Изменчивость в культуре чая и память традиции
Китай называет себя родиной чая, чай культивируется на всей территории, климатически подходящей для его возделывания, то есть в 19 из 22-х современных провинций (включая Тайвань), а выражение «культура чая» (ча вэньхуа) приобретает всю большую известность во всем мире. Древнее сочетание вэнь-хуа, буквально «преобразования узора», означающее в современном китайском языке «культура», распространено гораздо шире, чем в русском и легко образует выражения типа «культура фамилий и имен» (синмин вэньхуа), «культура вина» (цзю вэньхуа). Но именно «культура чая» представляется одной из наиболее содержательных и показательных, поэтому представляется интересным рассмотреть «культуру чая» под углом бытования традиции в целом и особенностей этого процесса в Китае.

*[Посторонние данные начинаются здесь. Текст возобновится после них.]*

-- ==== Sys2Proof/Machine/Flags.lean ====
section
/-! DEFINITION. The codes the module reports: STATUS codes of completions (R299), codes of states and causes
in registers and events, and the flag words built of them. -/

namespace Sys2Proof.Machine

open Sys2Proof

/-! ### STATUS codes (R299) -/

def stOk : Nat := 0x0000
def stBadOpcode : Nat := 0x0001
def stBadParam : Nat := 0x0002
def stNotOwner : Nat := 0x0003
def stDmaError : Nat := 0x0004
def stDomainOff : Nat := 0x0005
def stBadTag : Nat := 0x0010
def stBadRecord : Nat := 0x0011
def stQueueFull : Nat := 0x0012
def stOverlap : Nat := 0x0013
def stTableFull : Nat := 0x0014
def stAdmission : Nat := 0x0015
def stEnginesLoaded : Nat := 0x0016
def stHalfState : Nat := 0x0017
def stBadRecipe : Nat := 0x0020
def stBadStage : Nat := 0x0021
def stOverBudget : Nat := 0x0022
def stBadLock : Nat := 0x0023
def stLockUnsigned : Nat := 0x0024
def stDelayFull : Nat := 0x0025
def stEngineState : Nat := 0x0026
def stBadEnvelope : Nat := 0x0030
def stEnvLocked : Nat := 0x0031
def stEnvOwner : Nat := 0x0032
def stChannelsActive : Nat := 0x0040
def stScRunning : Nat := 0x0050
def stNoZero : Nat := 0x0051
def stCalSpan : Nat := 0x0052
def stSceneEmpty : Nat := 0x0060
def stSceneFull : Nat := 0x0061
def stSceneTooBig : Nat := 0x0062
def stBadScene : Nat := 0x0063
def stBadContainer : Nat := 0x0070
def stBadSignature : Nat := 0x0071
def stKeyRevoked : Nat := 0x0072
def stRollback : Nat := 0x0073
def stDecryptFail : Nat := 0x0074
def stNvFail : Nat := 0x0075
def stDomainState : Nat := 0x0080
def stPairState : Nat := 0x0090
def stStreamState : Nat := 0x00A0

/-- RESULT[15:0] of a status that names no record, stage, word or channel (R298). -/
def noIndex : Nat := 0xFFFF

/-- UNIT of an event without an instance (R10). -/
def noUnit : Nat := 0xFFFF

/-! ### Codes -/

/-- Owner codes of R310. -/
def ownerCode : Owner → Nat
  | .host => 1
  | .tw => 2
  | .peer => 3

def halfNum : Half → Nat
  | .a => 0
  | .b => 1

/-- CT_STATUS.PHASE. -/
def phaseCode : Phase → Nat
  | .options => 0
  | .ctrl => 1
  | .larder => 2
  | .clk => 3
  | .host => 4
  | .done => 5
  | .recovery => 6

/-- PD_STATUS.STATE (R397). -/
def modCode : ModState → Nat
  | .active => 0
  | .quiet => 1
  | .standby => 2
  | .sleep => 3

/-- PL_STATUS.STATE (R439). -/
def pairCode : PairState → Nat
  | .solo => 0
  | .linkDown => 1
  | .auth => 2
  | .ready => 3
  | .sync => 4
  | .paired => 5
  | .peerLost => 6

/-- SV_PAIR_AUTH.STATE. -/
def authCode : AuthState → Nat
  | .idle => 0
  | .handshaking => 1
  | .authenticated => 2
  | .failed => 3

/-- SV_OWNER.STATE. -/
def ownerStCode : OwnerState → Nat
  | .empty => 0
  | .enrolled => 1
  | .revoked => 2

/-- SV_FW.STATE. -/
def fwStCode : FwState → Nat
  | .empty => 0
  | .valid => 1
  | .invalid => 2

/-- SV_STATUS.FW_STATE. -/
def fwRunCode : FwRun → Nat
  | .confirmed => 0
  | .trial => 1
  | .none => 2

/-- STR_STATE.STATE (R326). -/
def ctxCode : CtxState → Nat
  | .disabled => 0
  | .armed => 1
  | .running => 2
  | .halted => 3

/-- STR_GROUP_HI.STATE. -/
def groupCode : GroupState → Nat
  | .idle => 0
  | .starting => 1
  | .running => 2

/-- The bit of an owner in HL_OWNER (R302). -/
def ownerBit : Owner → Nat
  | .host => 0
  | .tw => 1
  | .peer => 2

/-- The TW STATUS word (R351). -/
def twStatusWord (queued lastWr flags : Nat) (alert ready pend busy : Bool) : Nat :=
  queued * 256 + (if flags = 0 then 0 else 128) + lastWr * 16 + (if alert then 8 else 0)
    + (if ready then 4 else 0) + (if pend then 2 else 0) + (if busy then 1 else 0)

end Sys2Proof.Machine
end

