-- ==== Sys2Proof/Machine/Operands.lean ====
section
/-! DEFINITION. The operand forms: the registers of the module (their names, addresses, writable fields,
reset values, setting groups and staging, as the register sections of the chapters give them), and the
parameter words of a Hepex command. -/

namespace Sys2Proof.Machine

open Sys2Proof

/-- Registers of the module, one name for each array of registers. -/
inductive RegName where
  | ctId | ctBehaviour | ctStatus | ctRstCfg | ctRstCause | ctRstCount | ctOpt | ctEccCrit
  | ctWdt | ctVid | pdStatus | pdWakeEn | pdWakeStatus | pdAwc | pdRtcSecLo | pdRtcSecHi
  | pdRtcSetLo | pdRtcSetHi | pdRtcAlarmLo | pdRtcAlarmHi | pdRtcCfg | pdRetAddr | pdRetData | pdCount
  | pdBackup | hlStatus | hlLink | hlBaseLo | hlBaseHi | hlCfg | hlIdx | hlIrqMod
  | hlDbDropped | hlRegDropped | hlDbBad | hlEvLost | hlOwnerDropped | hlSuperseded | hlSceneUsed | hlSceneFree
  | hlOwner | hlMsix | hlPba | mxFrameStatus | mxTimeLo | mxTimeHi | mxBudget | mxHalfABudget
  | mxHalfBBudget | mxCost | mxCostFeed | mxCostRefused | mxSlackLast | mxSlackMinmax | mxSlackFloor | mxSlackCtrl
  | mxSlackLowCount | mxOverrunCount | mxDeferCount | mxStageStatus | mxLastApplyFn | mxFrameFlags | mxTableUsed | mxTableCap
  | mxXpQuery | mxXpCur | mxXpPend | mxLastApplyTag | mxShedCount | mxLaneSummary | mxEccCount | mxCostQueued
  | mxLaneStatus | mxSilProf | mxClipClear | mxGenCfg | mxGenFreq | mxShed | mxSinkCfg | mxSinkStat
  | mxSrcSil | mxSrcSilent | fxSummary | fxBudget | fxDelayFree | fxDelayEcc | fxPaddr | fxPdata
  | fxPattr | fxPmin | fxPmax | fxPcommit | fxPcommitStatus | fxEngStatus | fxEngId | fxEngVer
  | fxEngAlloc | fxEngClips | fxEngRefused | fxEngErrors | fxEngBypass | fxStage | psStatus | psPvdd
  | psPvddWarn | psTemp | psTempCfg | psDomIdle | psChSummary | psRefusedCount | psChCtrl | psChCfg
  | psChState | psChDc | psChQuiet | psChCount | psDxCfg | psDxFb | spStatus | spRefusedCount
  | spCtrl | spChCfg | spChPilot | spLimT | spLimX | spLimV | spLimZ | spModRe
  | spModTh1 | spModTh2 | spModX | spModX2 | spModTime | spChCtrl | spChState | spChTemp
  | spChMeas | spChCount | spChPeak | spEnv | aiStatus | aiPdmCfg | aiBiasCfg | aiBiasStat
  | aiPeakClear | aiChCfg | aiChStat | aiPdmCh | aiJack | aiSrcStat | aqStatus | aqOutCfg
  | aqOutStat | aqHpJack | dpStatus | dpRefusedCount | dpCtrl | dpFmt | dpSrcCfg | dpRxMask
  | dpTxMask | dpRxActive | dpTxActive | dpMaskStatus | dpRxMaskPfn | dpTxMaskPfn | dpPfn | dpState
  | dpSrcRatio | dpRate | dpCount | dpCount2 | ckStatus | ckSelCfg | ckSteer | ckDco
  | ckPhaseErr | ckRefQual | ckPllsCfg | ckMclkCfg | ckCacheCtrl | ckCount | ckCount2 | ckFpCfg
  | ckFpOfs | ckPllStat | ckRefCfg | ckRefFreq | ckRefStat | ckRefCount | ckCache | scStatus
  | scCfg | scRefusedCount | scConvCfg | scConvCtrl | scConvHyst | scUrgent | scUrgentRes | scCount
  | scCount2 | scPass | scEntry0 | scEntry1 | scEntry2 | scEntry3 | scResult | twStatus
  | twCfg | twEvMask | twFlags | twArbLost | twCount | twCount2 | twEvLost | svStatus
  | svSerialLo | svSerialHi | svRecipientLo | svRecipientHi | svOwner | svFw | svCtrSel | svCtrVal
  | svWearMax | svWearMean | svPantryLines | svPantryEcc | svRefusedCount | svLastRefusal | svPairAuth | svOwnerHash
  | plStatus | plCfg | plDigest | plFnOfsLo | plFnOfsHi | plLink | plPeerCmd | plCount
  | plCount2 | plCount3 | plLastFailoverLo | plLastFailoverHi | plRefusedCount | plHalfTest | strDb | strIdx
  | strPosLo | strPosHi | strRingLo | strRingHi | strCfg | strMap | strPrefetch | strState
  | strUnder | strLate | strGroupLo | strGroupHi | strLoad
  deriving DecidableEq, Repr
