-- ==== Sys2Proof/Machine/Pantry.lean ====
section
/-! DEFINITION. The lines of the Pantry: regions, wear, retirement, corrections, and what a nonvolatile commit writes
(R384–R388). -/

namespace Sys2Proof.Machine

open Sys2Proof

/-! ### Regions (R384) -/

/-- The region of a line: 0 SYS, 1 CAL, 2 ENV, 3 SPARE, 4 FW_A, 5 FW_B, 6 SCENE (R384, R390). -/
def pantryRegion (line : Nat) : Nat :=
  if line < 0x0800 then 0 else if line < 0x1000 then 1 else if line < 0x1800 then 2 else if line < 0x2000 then 3
  else if line < 0x5000 then 4 else if line < 0x8000 then 5 else 6

/-- First line and number of lines of the regions in which bodies are placed. -/
def envLines : Nat × Nat := (0x1000, 0x0800)
def sceneLines : Nat × Nat := (0x8000, 0x8000)

/-- First line of a firmware slot. -/
def fwLine (b : Bool) : Nat := if b then 0x5000 else 0x2000

/-- Lines that `n` bytes occupy. -/
def linesFor (n : Nat) : Nat := (n + 63) / 64

/-- What SYS and CAL hold, by line: the encrypted DCK in two places that take turns, two copies of the anti-rollback
counters, 16 in a line, two copies of the remap table, 16 entries in a line, the journal ring of 1,024 lines, and the
sense calibration record in two places of 64 lines that take turns. [log: DESIGN CHOICE 107] -/
def dckLine (k : Nat) : Nat := k % 2
def ctrLine (copy i : Nat) : Nat := 0x0010 + 0x10 * copy + i / 16
def remapLine (copy i : Nat) : Nat := 0x0100 + 0x80 * copy + i / 16
def journalLine (i : Nat) : Nat := 0x0400 + i % 1024
def calLine (side : Bool) : Nat := 0x0900 + 64 * b2n side

/-! ### Wear and retirement (R385, R387, R388) -/

/-- The line that serves for a line: itself, or the spare it was remapped to. -/
def servingLine (s : State) (line : Nat) : Nat :=
  let q := tget 0 s.sv.remap line
  if q = 0 then line else q

/-- Writes of the line that serves. -/
def lineWear (s : State) (line : Nat) : Nat := tget 0 s.sv.wear (servingLine s line)

/-- Highest line wear of the Pantry, and the mean over its 65,536 lines, rounded down (R387). [log: DEDUCED 30] -/
def wearMax (s : State) : Nat := s.sv.wear.foldl (fun a e => Nat.max a e.2) 0
def wearMean (s : State) : Nat := s.sv.wear.foldl (fun a e => a + e.2) 0 / 65536

/-- One write of the line that serves is counted. -/
def countWrite (s : State) (line : Nat) : State :=
  { s with sv := { s.sv with wear := tput 0 s.sv.wear (servingLine s line) (inc32 (lineWear s line)) } }

def pantryWear (s : State) (what : Nat) : State := emit s 0x0C0F noUnit (pay [(0, 1, what), (4, 4, wearMax s)])

/-- PANTRY_WEAR for each step that the highest wear newly reaches (R388). -/
def noteWear (s : State) : State :=
  each [(1, 50000000), (2, 75000000), (3, 90000000)] s (fun s k =>
    if s.sv.wearStep < k.1 && k.2 ≤ wearMax s then pantryWear { s with sv := { s.sv with wearStep := k.1 } } k.1
    else s)

/-- A worn or uncorrectable line is retired to a spare, to which its data, if it has any left, is copied; the remap is
recorded in both copies of the table (R387). SPARE_OUT with the last spare (R388).
[log: DEDUCED 30; DESIGN CHOICE 107] -/
def retireLine (s : State) (line : Nat) (copied : Bool) : State :=
  if 2048 ≤ s.sv.retired then s
  else
    let i := s.sv.retired
    let spare := 0x1800 + i
    let wear := lineWear s line
    let s := { s with sv := { s.sv with retired := i + 1, remap := tput 0 s.sv.remap line spare } }
    let s := if copied then countWrite s line else s
    let s := countWrite (countWrite s (remapLine 0 i)) (remapLine 1 i)
    let s := emit s 0x0C0E (pantryRegion line) (pay [(0, 2, line), (2, 2, spare), (4, 4, wear)])
    if s.sv.retired = 2048 && !s.sv.spareOut then pantryWear { s with sv := { s.sv with spareOut := true } } 4 else s

/-- One write of a line; at 90,000,000 it is retired (R387). -/
def writeLine (s : State) (line : Nat) : State :=
  let s := countWrite s line
  noteWear (if lineWear s line = 90000000 then retireLine s line true else s)

/-- Corrections in reads: each is counted, and a line with two or three is written again (R385). -/
def pantryReads (s : State) (l : List Correction) : State :=
  each l s (fun s c =>
    let s := { s with sv := { s.sv with eccCorrected := inc16 s.sv.eccCorrected } }
    if 2 ≤ c.bits.val then writeLine s c.line.toNat else s)

/-! ### Placement (R387) -/

/-- Free lines with wear `w` from line `l` on, `k` of them at most, among the next `n`. -/
def freeAt (s : State) (used : List Nat) (w : Nat) : Nat → Nat → Nat → List Nat
  | 0, _, _ => []
  | _, _, 0 => []
  | n + 1, l, k + 1 =>
    if lineWear s l = w && !used.contains l then l :: freeAt s used w n (l + 1) k else freeAt s used w n (l + 1) (k + 1)

/-- A number among rising numbers, once. -/
def insertUp (x : Nat) : List Nat → List Nat
  | [] => [x]
  | y :: r => if x < y then x :: y :: r else if x = y then y :: r else y :: insertUp x r

/-- `k` free lines of a region, by the levels of wear. -/
def placeBy (s : State) (region : Nat × Nat) (used : List Nat) : List Nat → Nat → List Nat
  | [], _ => []
  | w :: r, k =>
    let l := freeAt s used w region.2 region.1 k
    if l.length = k then l else l ++ placeBy s region used r (k - l.length)

/-- The least-worn free lines of a region for a new body of `k` lines, of equal wear the lowest first (R387); fewer when the
region has not as many. [log: DESIGN CHOICE 107] -/
def place (s : State) (region : Nat × Nat) (used : List Nat) (k : Nat) : List Nat :=
  placeBy s region used ((s.sv.wear.map Prod.snd).foldr insertUp [0]) k

/-! ### Commits (R386) -/

/-- The two lines of the journal ring that the next record takes (R387). -/
def recordLines (s : State) : List Nat := [journalLine s.sv.journalAt, journalLine (s.sv.journalAt + 1)]

/-- A commit writes its new data to the lines given and then its journal record, of two lines; the lines that it replaces
are free from then on (R386). [log: DEDUCED 30] -/
def commitLines (s : State) (l : List Nat) : State :=
  let s := each (recordLines s) (each l s writeLine) writeLine
  { s with sv := { s.sv with journalAt := (s.sv.journalAt + 2) % 1024 } }

end Sys2Proof.Machine
end

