-- ==== Sys2Proof/Machine/Trust.lean ====
section
/-! DEFINITION. Larder and Pantry: containers and their checks, anti-rollback counters, firmware slots, keys,
attestation and the authentication of the Strellin link (R364–R390). -/

namespace Sys2Proof.Machine

open Sys2Proof

/-! ### Keys (R364) -/

/-- `n` times 8 fresh bytes. [log: DESIGN CHOICE 8] -/
def drawBytes (s : State) (n : Nat) : Bytes × State :=
  ((List.range n).flatMap (fun i => toLE 8 (Config.free (s.draws + i)).toNat), { s with draws := s.draws + n })

/-- A fresh private scalar. [log: DESIGN CHOICE 8] -/
def drawKey (s : State) : Nat × State :=
  let d := drawBytes s 6
  (scalar (beNat d.1), d.2)

/-- K_STORE, derived from the device root key. -/
def kStore (s : State) : Bytes := hkdf s.sv.drk [] (ascii "AZN-STORE") 32

/-- The private scalar of DIK: 48 bytes of HKDF, reduced into [1, n − 1]. [log: DESIGN CHOICE 34] -/
def dikKey (s : State) : Nat := scalar (beNat (hkdf s.sv.drk [] (ascii "AZN-DIK") 48))

/-- The record of a content key in the SYS region, number `k` since manufacture: ciphertext and tag under K_STORE. -/
def dckRecord (s : State) (k d : Nat) : Bytes :=
  let c := gcmSeal (kStore s) (toBE 12 (Config.storeIv k).toNat) [] (toBE 48 d)
  c.1 ++ c.2

/-- A signature with DIK, by a fresh number. -/
def signDik (s : State) (m : Bytes) : Bytes × State :=
  let k := drawKey s
  (signWith (dikKey s) k.1 (sha384 m), k.2)

/-! ### Containers -/

def ownerSlot (s : State) (i : Nat) : OwnerSlot := tget OwnerSlot.reset s.sv.owner i

/-- The header fields that the rest of the model uses (R369). -/
structure Header where
  kind : Nat
  signer : Nat
  total : Nat
  bodyLen : Nat
  flags : Nat
  ctr : Nat
  level : Nat
  version : Nat
  recipient : Nat
  deriving DecidableEq, Repr

def header (b : Bytes) : Header :=
  { kind := leAt b 6 1, signer := leAt b 7 1, total := leAt b 8 4, bodyLen := leAt b 12 4, flags := leAt b 16 1,
    ctr := leAt b 17 1, level := leAt b 18 2, version := leAt b 20 4, recipient := leAt b 24 8 }

/-- FLAGS.ENCRYPTED and FLAGS.ADVANCE. -/
def encrypted (h : Header) : Bool := bitN h.flags 0
def advances (h : Header) : Bool := bitN h.flags 1

def allZero (b : Bytes) : Bool := b.all (· == 0)

/-- Step 1 of R371, with the signers of R372. -/
def containerFormOk (s : State) (kind : Nat) (b : Bytes) : Bool :=
  let h := header b
  let signerOk := if kind = 3 then h.signer == 0x80 else h.signer < 4
  let levelOk := if kind = 3 then h.level == s.sv.level.toNat else h.level ≤ s.sv.level.toNat
  256 ≤ b.length && leAt b 0 4 == 0x444E5242 && leAt b 4 2 == 1 && allZero ((b.drop 226).take 30)
    && h.flags < 4 && h.total == b.length && h.total == 256 + h.bodyLen + 16 * b2n (encrypted h) + 96
    && h.kind == kind && signerOk && (kind != 3 || !encrypted h) && levelOk
    && h.ctr < 32 && (kind != 3 || h.ctr == 0)
    && (encrypted h || (h.recipient == 0 && allZero ((b.drop 129).take 97)))

/-- The counter named by SIGNER and CTR_IDX (R373). -/
def rollbackCtr (s : State) (h : Header) : Nat :=
  if h.signer = 0x80 then s.sv.fwCtr else tget 0 s.sv.ctr (32 * h.signer + h.ctr)

/-- RECIPIENT of a content key: the first 8 bytes of SHA-384 of its public key (R369). -/
def recipientOf (dck : Nat) : Nat := leAt (sha384 (pubOf dck)) 0 8

/-- SIGNER_PUB of a container. -/
def signerPub (b : Bytes) : Bytes := (b.drop 32).take 97

/-- The signature of a container holds over every byte that precedes it (R370). -/
def signatureOk (b : Bytes) : Bool :=
  let n := b.length - 96
  verifies (signerPub b) (sha384 (b.take n)) (b.drop n)

/-- The body of a container that bears no encryption. -/
def plainBody (b : Bytes) : Bytes := (b.drop 256).take (header b).bodyLen

/-- The body of an encrypted container, where its tag holds (R370). -/
def decryptBody (s : State) (b : Bytes) : Option Bytes :=
  match ecdh s.sv.dck ((b.drop 129).take 97) with
  | none => none
  | some z =>
    let k := hkdf z ((b.drop 24).take 8) (ascii "AZN-BRND" ++ b.take 32) 44
    gcmOpen (k.take 32) (k.drop 32) (b.take 256) (plainBody b) ((b.drop (256 + (header b).bodyLen)).take 16)

/-- The hash that SIGNER_PUB must have: the Neroutur firmware key's, or the owner slot's (R371, step 3). -/
def signerHash (s : State) (h : Header) : Bytes := if h.signer = 0x80 then s.sv.fwKey else (ownerSlot s h.signer).hash
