-- ==== Sys2Proof/Machine/Fx.lean ====
section
/-! DEFINITION. The effect engines: running a frame, loading, clearing and testing, parameter writes and sets,
bypass, failures and the delay store (R77–R108). -/

namespace Sys2Proof.Machine

open Sys2Proof

def eng (s : State) (e : Nat) : Engine := tget Engine.reset s.fx.eng e

def setEng (s : State) (e : Nat) (x : Engine) : State :=
  { s with fx := { s.fx with eng := tput Engine.reset s.fx.eng e x } }

def engines : List Nat := List.range 16

/-- Half of an engine, 0 for MXA. -/
def engHalf (e : Nat) : Nat := e / 8

def halfIn (s : State) (h : Nat) : Bool := if h = 0 then s.mx.inA else s.mx.inB

/-! ### Running a frame (R77–R81) -/

/-- The engine has a frame to run: it is RUNNING and has not failed. -/
def engRuns (x : Engine) : Bool := x.st == .running && x.failure.isNone && x.recipe.isSome

/-- ENGINE_INPUTS_COMPLETE (R23): the engine's input sinks are complete and it begins. -/
def startEngine (s : State) (e : Nat) : State :=
  let s := each ((List.range 8).map (fun i => 0x730 + 8 * e + i)) s completeSink
  setEng s e { eng s e with started := true }

def execEngineInputsComplete (t : Frac) (e : Fin 16) (s : State) : Res :=
  let s := atT s t
  .next (if !computing s || !engRuns (eng s e.val) || (eng s e.val).started then s else startEngine s e.val)

/-- The engine's frame as a whole (R79, R81): outputs, state, saturations and clips. -/
def runEngine (s : State) (e : Nat) : State :=
  let x := eng s e
  match x.recipe with
  | none => s
  | some r =>
    let slots : Tbl Int := tmk 0 ((List.range 8).map (fun i => (i, engineInput s (0x730 + 8 * e + i) / 8)))
    let f := runStages r (reg s .fxEngBypass e).toNat 0 r.stages x.stages slots
    let ys := (List.range 8).map (fun o => tget 0 f.1 (8 + o))
    let clipped := (ys.zip (List.range 8)).filter (fun y => sat32 (8 * y.1) != 8 * y.1)
    let note := match x.clipNote, clipped with
      | none, y :: _ => if x.clips = 0 then some (y.2, y.1) else none
      | n, _ => n
    setEng s e { x with stages := f.2.1, out := ys.map (fun y => sat32 (8 * y)), complete := true,
                        sat := satTo 0xFFFF (x.sat + f.2.2), clips := satTo 0xFFFF (x.clips + clipped.length),
                        clipNote := note }

/-- Single-bit errors of the delay store, corrected and counted (R92). -/
def delayCorrected (s : State) (n : Nat) : State :=
  { s with fx := { s.fx with eccCorrected := satTo 0xFFFF (s.fx.eccCorrected + n) } }

/-- ENGINE_FRAME_COMPLETE (R79, R92). -/
def execEngineFrameComplete (t : Frac) (e : Fin 16) (corrected : Nat) (s : State) : Res :=
  let s := atT s t
  let x := eng s e.val
  .next (
    if !computing s || !engRuns x || !x.started || x.complete then s
    else delayCorrected (runEngine s e.val) corrected)

/-- What remains of the engines' frame at its drain. -/
def finishEngines (s : State) : State :=
  each engines s (fun s e =>
    let x := eng s e
    if !engRuns x || x.complete then s
    else runEngine (if x.started then s else startEngine s e) e)

/-- Engines with work in the frame that have not completed it (R39). -/
def incompleteEngines (s : State) : Nat := maskOf 16 (fun e => engRuns (eng s e) && !(eng s e).complete)

/-- The clip event of one engine's frame. -/
def reportEngineClip (s : State) (e : Nat) : State :=
  match (eng s e).clipNote with
  | none => s
  | some c => emit (setEng s e { eng s e with clipNote := none }) 0x0207 e (pay [(0, 1, c.1), (4, 4, toU 32 c.2)])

Строго говоря, Китай не является родиной чая. Чайное дерево в диком виде действительно издавна произрастало на территории нынешних китайских провинций Юньнань и Сычуань, которые однако, не были исконно китайскими и до сих пор отличаются весьма пестрым национальным составом. В древности эти районы испытывали влияние, по крайней мере, трех очагов цивилизаций — среднецентральноазиатского, китайского и индийского. Местные жители вероятнее всего употребляли листья чая, правда, скорее всего как еду или лекарственное снадобье, но никаких доказательств этого предоставить в настоящее время невозможно. И вполне возможно, что представители древних государств Ба и Шу (современная Сычуань) подносили чай чжоускому У-вану. Возможно и то, что в «Каноне стихов» (Ши цзин) описывалась именно горечь чая, а не осота. Но трактовки во всех этих случаях неоднозначны. По крайне мере, большинство современных ученых опровергают почти все упоминания из ранних источников (Ши цзин, Эр я), как относящиеся к чаю.
Первыми абсолютно достоверными свидетельствами чаепития на территории Китая пока остаются находки коробок с чаем из захоронений второго века до нашей эры в Мавандуе и Цзянлине, а также относящийся к 59 году до н.э. «Договор об отроке» (Тун юэ), купчая на мальчика-служку, в обязанности которого вменялось покупать чай и мыть чайную посуду. Именно в этот период, при династии Хань (206 г до н.э. - 220 г н.э.) намечается перелом в отношении к чаю, который воспринимается уже не просто как полезное для здоровья сырье для супчика типа шпината, а как волшебное лекарственное питье. В этом качестве чай получил широкое распространение на китайских землях, о чем свидетельствуют в частности и археологические находки. Территориальная экспансия чая довольно быстро набирала обороты, но значимым элементом традиции чай пока не становится. Позже отдельных ханьцев, например, Сыма Сянжу, упоминавшего чай в своей поэзии, или Ян Сюна, включившего в свой словарь диалектов статью о чае, причисляли к, «людям чая» (ча жэнь), и еще позже с их именами связали легенды по поводу употребления чая. И все-таки, они находились лишь на подступах к «культуре чая», на предварительном этапе превращения супа или снадобья в напиток, сравнимый и впоследствии постоянно сравниваемый с вином, а вернее крепким алкоголем цзю.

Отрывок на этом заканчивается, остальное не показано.